Background

Heteroplexis Chang is an oligotypic genus endemic to China, which belongs to the tribe Astereae within the Asteraceae family. It was first described as a monotypic genus (Heteroplexis vernonioide), only found in the Longzhou region, Guangxi, China (Chang, 1937). In a recent infrageneric classification of Heteroplexis, five species (H. vernonioide, H. microcephala, H. sericophylla, H. incana and H. impressinervia) were recognized on the number of hermaphroditic flower and leaf characteristics, such as glandular spots, villi, and vein [1, 2]. These genus species occur mainly in limestone areas along the valleys and mountaintops in the Guangxi Zhuang Autonomous Region of southern China. Most Heteroplexis species have a very narrow and disjunctive distribution area [3]. Such as, H. microcephala has been only recorded in four different towns in Yangshuo county (Guangxi), and H. incana has been only found in Liuzhou (Guangxi) [3]. In addition, the main effective pollinators of the Heteroplexis species are insects such as hoverflies and Vespa ducalis, which are highly susceptible to environmental and climatic factors [4]. As a result, these Heteroplexis species are threatened. Most of them have been listed on the National List of Rare and Endangered Plants in China [5]. Conservation strategies are delayed due to a lack of understanding of the interspecific relationships within this genus.

Phylogenetic studies of Heteroplexis have been underway since it was first discovered. As early as 1937, when Chang discovered Heteroplexis vernonioide for the first time, he thought that its morphological structure was similar to Brachyactis (Chang, 1937). Zhang and Kare further attributed the Heteroplexis to Erigeron - Conyza group because ‘it has more female outer florets than hermaphroditic central florets’ [6]. Later on, Shi et al. (2015), using inter simple sequence repeat (ISSR) makers, found that Heteroplexis species split into three clades H. impressinervia and H. microcephala clade, H. vernonioides and H. incana clade, and H. sericophylla clade [3]. In contrast, Hu (2015), using internal transcribed spacer (ITS) and Expressed sequence Tags (ETS) molecular markers, showed that the Heteroplexis specimens were located in the tribe Astereae, with H. sericophylla and H. vernonioides as sister species, and H. microcephala close to Aster species [7].

In higher plants, the chloroplast (cp.) is a semi-autonomous replication organelle with its own genetic material - the cp. genome [8,9,10]. The cp. genomes of angiosperms range from 120 to 160 kb in length and exhibit a typical quadripartite circular DNA molecule, which consists of one large single-copy (LSC) region, one small single-copy (SSC) region, and two inverted repeats (IR) [5, 11, 12]. Due to its uniparental inheritance and low recombination and substitution rate, the cp. genome (in whole or as concatenated protein-coding genes fragment) has been used for phylogenetic studies over the past decades, replacing ISSR markers [10, 13]. For example, Kim et al. (1995) constructed a phylogenetic tree of 89 species from Compositae based on chloroplast ndhF genes, identifying five major clades [14]. Whereas Panero et al. (2008) further discussed the origin, evolution, and phylogenetic relationships of Compositae using ten chloroplast-encoded genes [15]. With the advent of next-generation sequencing technology, it is more efficient and inexpensive to obtain cp. genome sequences, which generally provide more genetic information than a few gene fragments to solve the phylogenetic relationship of complicated lineages [16,17,18]. So far, two Heteroplexis species (H. sericophylla and H. incana) cp. genomes have been reported, and phylogenetic trees based on whole cp. genomes showed that Heteroplexis is more closely related to Aster [5, 19].

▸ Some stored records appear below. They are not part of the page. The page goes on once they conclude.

-- ==== Sys2Proof/Laws/Exec.lean ====
section
/-! SUPPORT. One inversion lemma per meaning: if it answers a next state, then one of these cases holds. Later proofs
cite these and do not unfold the meanings. -/

namespace Sys2Proof.Machine

variable {p : Params} {arg : Byte} {s t : State}

/-- A state after a failed operation: ERR and ERR_FIELD only. -/
abbrev failed (s : State) (code : Byte) : State := s.setErr code 0xFF#8

/-- A state after the commit of the writes in `s`. -/
abbrev done (s : State) : State := s.setErr 0#8 0xFF#8

theorem crc8Op_next : crc8Op p arg s = .next t ↔
    (arg ≠ 0#8 ∧ t = failed s 4) ∨
    (arg = 0#8 ∧ s.ibuf.length ≤ p.cap ∧ t = done (s.setResult ((crc8 s.ibuf).setWidth 32))) := by
  simp only [crc8Op, withNoArg_eq_next, withIbuf_eq_next, complete_eq_next]
  tauto

theorem decodeOp_next : decodeOp p arg s = .next t ↔
    (arg ≠ 0#8 ∧ t = failed s 4) ∨
    (arg = 0#8 ∧ s.ibuf.length ≤ p.cap ∧
      ((∃ e, parseCommand p.logicalAddrMin s.ibuf = .error e ∧ t = s.setErr (errCode e) (errInfo e)) ∨
       ∃ P rest, parseCommand p.logicalAddrMin s.ibuf = .ok (P, rest) ∧
         t = done (decodeCommit s P (s.ibuf.length - rest.length)))) := by
  simp only [decodeOp, withNoArg_eq_next, withIbuf_eq_next]
  rcases h : parseCommand p.logicalAddrMin s.ibuf with e | ⟨P, rest⟩ <;>
    simp <;> tauto

theorem encodeOp_next : encodeOp p arg s = .next t ↔
    (arg ≠ 0#8 ∧ t = failed s 4) ∨ (arg = 0#8 ∧ inv s.pkt = false ∧ t = failed s 2) ∨
    (arg = 0#8 ∧ inv s.pkt = true ∧ (enc s.pkt).length ≤ p.cap ∧ t = done (s.setObuf (enc s.pkt))) := by
  simp only [encodeOp, withNoArg_eq_next]
  rcases h : inv s.pkt <;> simp [writeObuf_eq_next] <;> tauto

theorem execStamp_next : execStamp arg s = .next t ↔
    (arg ≠ 0#8 ∧ t = failed s 4) ∨ (arg = 0#8 ∧ (s.lc ≠ .built ∨ inv s.pkt = false) ∧ t = failed s 2) ∨
    (arg = 0#8 ∧ s.lc = .built ∧ inv s.pkt = true ∧ t = done (s.setPkt (stamped s.pkt))) := by
  simp only [execStamp, withNoArg_eq_next]
  rcases h : inv s.pkt <;> by_cases hl : s.lc = .built <;>
    simp [hl] <;> tauto

theorem execCheck_next : execCheck arg s = .next t ↔
    (arg ≠ 0#8 ∧ t = failed s 4) ∨ (arg = 0#8 ∧ inv s.pkt = false ∧ t = failed s 2) ∨
    (arg = 0#8 ∧ inv s.pkt = true ∧
      t = done (s.setResult (checkFlags (headerCrcOk s.pkt) (dataCrcOk s.pkt)))) := by
  simp only [execCheck, withNoArg_eq_next]
  rcases h : inv s.pkt <;> simp <;> tauto

theorem addrespOp_next : addrespOp p arg s = .next t ↔
    (arg ≠ 0#8 ∧ t = failed s 4) ∨
    (arg = 0#8 ∧ ((s.lc ≠ .decoded ∧ s.lc ≠ .respPending) ∨ s.pkt.packetType ≠ ptCommand ∨
      (s.ibuf.length ≤ p.cap ∧ maxDataLen < s.ibuf.length)) ∧ t = failed s 2) ∨
    (arg = 0#8 ∧ (s.lc = .decoded ∨ s.lc = .respPending) ∧ s.pkt.packetType = ptCommand ∧
      s.ibuf.length ≤ p.cap ∧ s.ibuf.length ≤ maxDataLen ∧
      t = done ((s.setRespData s.ibuf).setLc .respPending)) := by
  simp only [addrespOp, withNoArg_eq_next]
  split_ifs with h1 h2
  · have h1' : ¬ (s.lc = .decoded ∨ s.lc = .respPending) := by tauto
    simp [h1]; tauto
  · have h1' : s.lc = .decoded ∨ s.lc = .respPending := by tauto
    simp [h1, h1', h2]; tauto
  · have h1' : s.lc = .decoded ∨ s.lc = .respPending := by tauto
    have h2' : s.pkt.packetType = ptCommand := by tauto
    by_cases h3 : maxDataLen < s.ibuf.length
    · have h3' : ¬ s.ibuf.length ≤ maxDataLen := by omega
      simp [withIbuf_eq_next, h1, h1', h2', h3, h3']; tauto
    · have h3' : s.ibuf.length ≤ maxDataLen := by omega
      simp [withIbuf_eq_next, h1, h1', h2', h3, h3']; tauto

theorem replyOp_next : replyOp p arg s = .next t ↔
    ((s.lc = .built ∨ s.pkt.packetType ≠ ptCommand) ∧ t = failed s 2) ∨
    (s.lc ≠ .built ∧ s.pkt.packetType = ptCommand ∧ arg ∉ p.statusValid ∧ t = failed s 3) ∨
    (s.lc ≠ .built ∧ s.pkt.packetType = ptCommand ∧ arg ∈ p.statusValid ∧
      (replyBytes s.pkt s.respData arg).length ≤ p.cap ∧
      t = done ((s.setLc .replied).setObuf (replyBytes s.pkt s.respData arg))) := by
  by_cases h1 : s.lc = .built
  · simp [replyOp, h1]
  · by_cases h2 : s.pkt.packetType = ptCommand
    · by_cases h3 : arg ∈ p.statusValid <;> simp [replyOp, writeObuf_eq_next, h1, h2, h3]
    · simp [replyOp, h1, h2]

theorem execNew_next : execNew arg s = .next t ↔
    (arg ≠ 0#8 ∧ t = failed s 4) ∨
    (arg = 0#8 ∧ t = done (((s.setPkt Packet.empty).setRespData []).setLc .built)) := by
  simp only [execNew, withNoArg_eq_next, complete_eq_next]
  tauto

theorem rdfOp_next : rdfOp p arg s = .next t ↔
    (fieldOfId arg = none ∧ t = failed s 4) ∨
    (∃ f v, fieldOfId arg = some f ∧ readField s f = .scalar v ∧ t = done (s.setDout v)) ∨
    (∃ f b, fieldOfId arg = some f ∧ readField s f = .seq b ∧ b.length ≤ p.cap ∧
      t = done ((s.setDout (BitVec.ofNat 32 b.length)).setObuf b)) := by
  unfold rdfOp
  rcases h : fieldOfId arg with _ | f
  · simp
  · rcases h2 : readField s f with v | b <;>
      simp [h2, writeObuf_eq_next]

/-- The field ids WRF may write (R88): those that name a scalar or a sequence of PKT. -/
abbrev Writable (f : Field) : Prop := (∃ x, f = .scalar x) ∨ ∃ q, f = .seq q

theorem wrfOp_next : wrfOp p arg s = .next t ↔
    ((∀ f, fieldOfId arg = some f → ¬ Writable f) ∧ t = failed s 4) ∨
    ((∃ f, fieldOfId arg = some f ∧ Writable f) ∧ s.lc ≠ .built ∧ t = failed s 2) ∨
    (s.lc = .built ∧ ∃ x, fieldOfId arg = some (.scalar x) ∧
      ((scalarFits x s.din = false ∧ t = failed s 4) ∨
       (scalarFits x s.din = true ∧ t = done (s.setPkt (setScalar s.pkt x s.din))))) ∨
    (s.lc = .built ∧ ∃ q, fieldOfId arg = some (.seq q) ∧ s.ibuf.length ≤ p.cap ∧
      ((seqFits q s.ibuf = false ∧ t = failed s 4) ∨
       (seqFits q s.ibuf = true ∧ t = done (s.setPkt (setSeq s.pkt q s.ibuf))))) := by
  unfold wrfOp
  rcases h : fieldOfId arg with _ | ⟨x⟩ | ⟨q⟩ | _ | _ | _
  · simp
  · by_cases hl : s.lc = .built
    · rcases hf : scalarFits x s.din <;>
        simp [hl, wrfScalar, hf, Writable]
    · simp [hl, Writable]
  · by_cases hl : s.lc = .built
    · rcases hf : seqFits q s.ibuf <;>
        simp [hl, wrfSeq, withIbuf_eq_next, hf, Writable]
    · simp [hl, Writable]
  · simp [Writable]
  · simp [Writable]
  · simp [Writable]

end Sys2Proof.Machine
end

In this study, we sequenced and assembled the other three Heteroplexis species whole cp. genomes and performed comprehensive structural, sequence, and phylogenetic analyses with previously published Heteroplexis spp. cp. genomes. The main goals of this study were: (1) provide new cp. genomes data and perform a comparative genomic analysis among Heteroplexis species; (2) elucidate the phylogenetic relationships of Heteroplexis species within the genus and family; and (3) identify hypervariable loci for future development of molecular markers to ascertain Heteroplexis species identification for conservation and phylogenetic studies.

Results

General CP features

Illumina HiSeq paired-end (150 pb) reads were assembled for each Heteroplexis species with NOVOPlasty software, obtaining three new full cp. genomes deposited at NCBI (H. impressinervia, MN367917; H. microcephala, MW795355; and H. vernonioides, MN462631), that were compared with the previously published two plastomes of Heteroplexis (H. incana, MN172194 and H. sericophylla, MK942054).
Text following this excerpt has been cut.